Wednesday, November 02, 2016

Chill, its not the end of the Philippines


Last week, PDu30 has announced something shocking again regarding Phl cutting ties with the US. Obviously, this went viral to the point of overshadowing other news of: ongoing relief operations of flood hit areas in northern Luzon; that unfortunate incident between police and protesters and many more. But what caught my attention is the various reactions about fear of losing favor or investments due to such an announcement as if we have declared war.

I’m not an expert about foreign policy but I think it’s about making a lot of friends rather than enemies; and I think a fair diplomatic relationship should be mutually beneficial and one-sided. Also, US companies is not the same as the US government. Yes, the US Government’s foreign policy CAN INFLUENCE but CANNOT DICTATE companies to immediately pull out from a country or lay-off workers (unless they broke a law or something). The overwhelming fact is that money (whether fortunately or unfortunately still) makes the world go round.

A similar policy announcement years ago by the US government to “bring back jobs to the US” by exerting pressure on US companies to hire Americans rather than rely on outsourcing. What has happened so far? Did the Philippines lose investments in BPO sector? Filipinos still seem to think that the bulk of BPO investments still come from the US, but it is actually quite diverse having some BPO firms serving Chinese, Japanese, Australian, and European clients.
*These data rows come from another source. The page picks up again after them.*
-- ==== Sys2Proof/Laws/State.lean ====
section
/-! SUPPORT. One lemma per field per state update: what each named update does to each field. -/

namespace Sys2Proof.Machine

@[simp] theorem takeAnswers_initialized (n : Nat) (s : State) : (takeAnswers n s).initialized = s.initialized := rfl
@[simp] theorem takeAnswers_brightness (n : Nat) (s : State) : (takeAnswers n s).brightness = s.brightness := rfl
@[simp] theorem takeAnswers_ledColor (n : Nat) (s : State) : (takeAnswers n s).ledColor = s.ledColor := rfl
@[simp] theorem takeAnswers_chOn (n : Nat) (s : State) : (takeAnswers n s).chOn = s.chOn := rfl
@[simp] theorem takeAnswers_chOff (n : Nat) (s : State) : (takeAnswers n s).chOff = s.chOff := rfl
@[simp] theorem takeAnswers_result (n : Nat) (s : State) : (takeAnswers n s).result = s.result := rfl
@[simp] theorem takeAnswers_fault (n : Nat) (s : State) : (takeAnswers n s).fault = s.fault := rfl
@[simp] theorem takeAnswers_faultCmd (n : Nat) (s : State) : (takeAnswers n s).faultCmd = s.faultCmd := rfl
@[simp] theorem takeAnswers_trace (n : Nat) (s : State) : (takeAnswers n s).trace = s.trace := rfl
@[simp] theorem takeAnswers_program (n : Nat) (s : State) : (takeAnswers n s).program = s.program := rfl
@[simp] theorem takeAnswers_cursor (n : Nat) (s : State) : (takeAnswers n s).cursor = s.cursor := rfl
@[simp] theorem takeAnswers_resetInput (n : Nat) (s : State) : (takeAnswers n s).resetInput = s.resetInput := rfl
@[simp] theorem takeAnswers_busScript (n : Nat) (s : State) : (takeAnswers n s).busScript = s.busScript.drop n := rfl
@[simp] theorem takeAnswers_drawCount (n : Nat) (s : State) : (takeAnswers n s).drawCount = s.drawCount + n := rfl
@[simp] theorem takeAnswers_params (n : Nat) (s : State) : (takeAnswers n s).params = s.params := rfl

@[simp] theorem emit_initialized (e : Event) (s : State) : (emit e s).initialized = s.initialized := rfl
@[simp] theorem emit_brightness (e : Event) (s : State) : (emit e s).brightness = s.brightness := rfl
@[simp] theorem emit_ledColor (e : Event) (s : State) : (emit e s).ledColor = s.ledColor := rfl
@[simp] theorem emit_chOn (e : Event) (s : State) : (emit e s).chOn = s.chOn := rfl
@[simp] theorem emit_chOff (e : Event) (s : State) : (emit e s).chOff = s.chOff := rfl
@[simp] theorem emit_result (e : Event) (s : State) : (emit e s).result = s.result := rfl
@[simp] theorem emit_fault (e : Event) (s : State) : (emit e s).fault = s.fault := rfl
@[simp] theorem emit_faultCmd (e : Event) (s : State) : (emit e s).faultCmd = s.faultCmd := rfl
@[simp] theorem emit_trace (e : Event) (s : State) : (emit e s).trace = s.trace ++ [e] := rfl
@[simp] theorem emit_program (e : Event) (s : State) : (emit e s).program = s.program := rfl
@[simp] theorem emit_cursor (e : Event) (s : State) : (emit e s).cursor = s.cursor := rfl
@[simp] theorem emit_resetInput (e : Event) (s : State) : (emit e s).resetInput = s.resetInput := rfl
@[simp] theorem emit_busScript (e : Event) (s : State) : (emit e s).busScript = s.busScript := rfl
@[simp] theorem emit_drawCount (e : Event) (s : State) : (emit e s).drawCount = s.drawCount := rfl
@[simp] theorem emit_params (e : Event) (s : State) : (emit e s).params = s.params := rfl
On OFWs concerns, based on the remittance earnings vs. outsourcing earnings, outsourcing has already equaled if not exceeded the remittance earnings of OFWs and if the trend continues, this will eventually bring these OFWs back home to work and live with their families. And as a son of an OFW, I say that’s a good thing. And as for relatives who are already US citizens, that’s their choice.

Here are some facts as well; US manufacturing and even technology companies are still in China despite their so-called conflicts and difference in ideologies. Also, did you know that US Debt to China is at $1.185 trillion, as of August 2016. China’s position as America’s largest banker gives it leverage. If China does decide to sell part of its debt holdings, US interest rates will rise, which will slow economic growth and cause havoc to markets around the world (but the Philippines will be resilient to this).

Whether we like it or not, today, China has become the world's second-largest investor and biggest supplier of capital. But let us not forget, it’s not about USA vs. China, it’s all for the Philippines’ economic growth and by extension for the benefit of Filipinos.

Are we really afraid of losing our cheeseburgers and replacing it with siopao? In the event that McDonalds, Starbucks and the like companies leave, then that just means that we will have to #SupportLokal companies instead!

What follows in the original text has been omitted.